▸ **Assigned task**
Output a verbatim copy of the data, cut off after the line that contains "def coded (mode".

Data extracted from a collection:
-- ==== Sys2Proof/Tests/Slice0.lean ====
section
/-! SUPPORT. Tests/Slice0.lean: words written out from spec/30_encoding.md and spec/opcode_table.json, vectors of
spec/95_test_vectors.md, an ill-formed term for each check, and for each obligation with hypotheses a state that meets them. -/

namespace Sys2Proof.Tests

open Sys2Proof Sys2Proof.Machine

/-- The next state, where there is one. -/
def after (o : Out) : Option State :=
  match o with
  | .next t => some t
  | _ => none

/-- The default build at a micro-state, nothing else moved since reset. -/
def at_ (q : SeqState) : State := { State.reset with seq := q }

/-- Vector V1's start: `POS` = 0x0100, `ERRCNT` = 0x07, a request pending, the samples as given. -/
def coded (mode : CountMode) (new prev : Sample) : State :=
  { State.reset with cfg := { Config.default with countMode := mode }, enc := new, prev := prev, pos := 0x0100#16,
                     errcnt := 0x07#8, dpend := true }

/-! ## Well-formedness -/

theorem test_wf_refuses_reverse_zero :
    (Instr.rev 0#7).wf Config.default = false ∧ (Instr.rev 1#7).wf Config.default = true := by decide

/-- R86: 0x80 and 0x83 are never sent, 0x7F and 0x82 are. -/
theorem test_wf_refuses_a_frame_with_a_status_never_sent :
    (Instr.frame 0#8 0#8 0#8 0x80#8).wf Config.default = false ∧ (Instr.frame 0#8 0#8 0#8 0x83#8).wf Config.default = false ∧
    (Instr.frame 0#8 0#8 0#8 0x7F#8).wf Config.default = true ∧ (Instr.frame 0#8 0#8 0#8 0x82#8).wf Config.default = true := by
  decide

theorem test_wf_accepts_the_default_build : Config.default.wf = true := by decide

theorem test_wf_refuses_a_duty_beyond_a_byte : { Config.default with dutyScale := 3 }.wf = false := by decide

theorem test_wf_refuses_a_cadence_at_the_timeout : { Config.default with cadenceTicks := 50 }.wf = false := by decide

theorem test_wf_refuses_a_timeout_of_128 : { Config.default with timeoutTicks := 128 }.wf = false := by decide

theorem test_wf_refuses_error_code_zero :
    { Config.default with codePoweredOn := 0#7 }.wf = false ∧
    { Config.default with codeCommandTimeout := 0#7 }.wf = false := by decide

theorem test_wf_refuses_equal_error_codes : { Config.default with codePoweredOn := 2#7 }.wf = false := by decide

theorem test_wf_refuses_a_low_elapsed_sentinel : { Config.default with elapsedTimeout := 127#8 }.wf = false := by decide

theorem test_wf_refuses_an_empty_transport : { Config.default with rxDepth := 0 }.wf = false := by decide

/-! ## Words written out from the encodings -/

/-- R71's codes, {new, prev} in bits 3:2 and 1:0, quarter table: the "encoding" column of the opcode table. -/
theorem test_decode_quarter_codes :
    ∀ r ∈ [(0b0000#8, Instr.q0), (0b0001#8, .q1), (0b0010#8, .q2), (0b0011#8, .q3), (0b0100#8, .q4), (0b0101#8, .q5),
           (0b0110#8, .q6), (0b0111#8, .q7), (0b1000#8, .q8), (0b1001#8, .q9), (0b1010#8, .q10), (0b1011#8, .q11),
           (0b1100#8, .q12), (0b1101#8, .q13), (0b1110#8, .q14), (0b1111#8, .q15)],
      decode Config.default .quarterCode [r.1] = .ok r.2 ∧ encode Config.default r.2 = some (.quarterCode, [r.1]) := by
  decide

/-- The same codes, coarse table. -/
theorem test_decode_coarse_codes :
    ∀ r ∈ [(0b0000#8, Instr.c0), (0b0001#8, .c1), (0b0010#8, .c2), (0b0011#8, .c3), (0b0100#8, .c4), (0b0101#8, .c5),
           (0b0110#8, .c6), (0b0111#8, .c7), (0b1000#8, .c8), (0b1001#8, .c9), (0b1010#8, .c10), (0b1011#8, .c11),
           (0b1100#8, .c12), (0b1101#8, .c13), (0b1110#8, .c14), (0b1111#8, .c15)],
      decode Config.default .coarseCode [r.1] = .ok r.2 ∧ encode Config.default r.2 = some (.coarseCode, [r.1]) := by
  decide

/-- R77, R78: reverse flag in bit 7, magnitude in bits 6:0; V9's bytes. -/
theorem test_decode_command_bytes :
    ∀ r ∈ [(0b00000000#8, Instr.fwd 0#7), (0b00000001#8, .fwd 1#7), (0b01010000#8, .fwd 80#7), (0b01111111#8, .fwd 127#7),
           (0b10000000#8, .ack), (0b10000001#8, .rev 1#7), (0b11010000#8, .rev 80#7), (0b11111111#8, .rev 127#7)],
      decode Config.default .command [r.1] = .ok r.2 ∧ encode Config.default r.2 = some (.command, [r.1]) := by
  decide

/-- R81, R205; V10's bytes. -/
theorem test_decode_status_bytes :
    ∀ r ∈ [(0b00000000#8, Instr.statusElapsed 0#7), (0b00110001#8, .statusElapsed 49#7), (0b01111111#8, .statusElapsed 127#7),
           (0b10000001#8, .statusPoweredOn), (0b10000010#8, .statusCommandTimeout)],
      decode Config.default .status [r.1] = .ok r.2 ∧ encode Config.default r.2 = some (.status, [r.1]) := by
  decide

/-- R82; V11 row 2: 34 12 07 07. -/
theorem test_decode_frame :
    decode Config.default .frame [0x34#8, 0x12#8, 0x07#8, 0x07#8] = .ok (.frame 0x34#8 0x12#8 0x07#8 0x07#8) ∧
    decodeTableWord 32 0x07071234 = some (.frame 0x34#8 0x12#8 0x07#8 0x07#8) := by
  decide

▸ **Task solution**
-- ==== Sys2Proof/Tests/Slice0.lean ====
section
/-! SUPPORT. Tests/Slice0.lean: words written out from spec/30_encoding.md and spec/opcode_table.json, vectors of
spec/95_test_vectors.md, an ill-formed term for each check, and for each obligation with hypotheses a state that meets them. -/

namespace Sys2Proof.Tests

open Sys2Proof Sys2Proof.Machine

/-- The next state, where there is one. -/
def after (o : Out) : Option State :=
  match o with
  | .next t => some t
  | _ => none

/-- The default build at a micro-state, nothing else moved since reset. -/
def at_ (q : SeqState) : State := { State.reset with seq := q }

/-- Vector V1's start: `POS` = 0x0100, `ERRCNT` = 0x07, a request pending, the samples as given. -/
def coded (mode : CountMode) (new prev : Sample) : State :=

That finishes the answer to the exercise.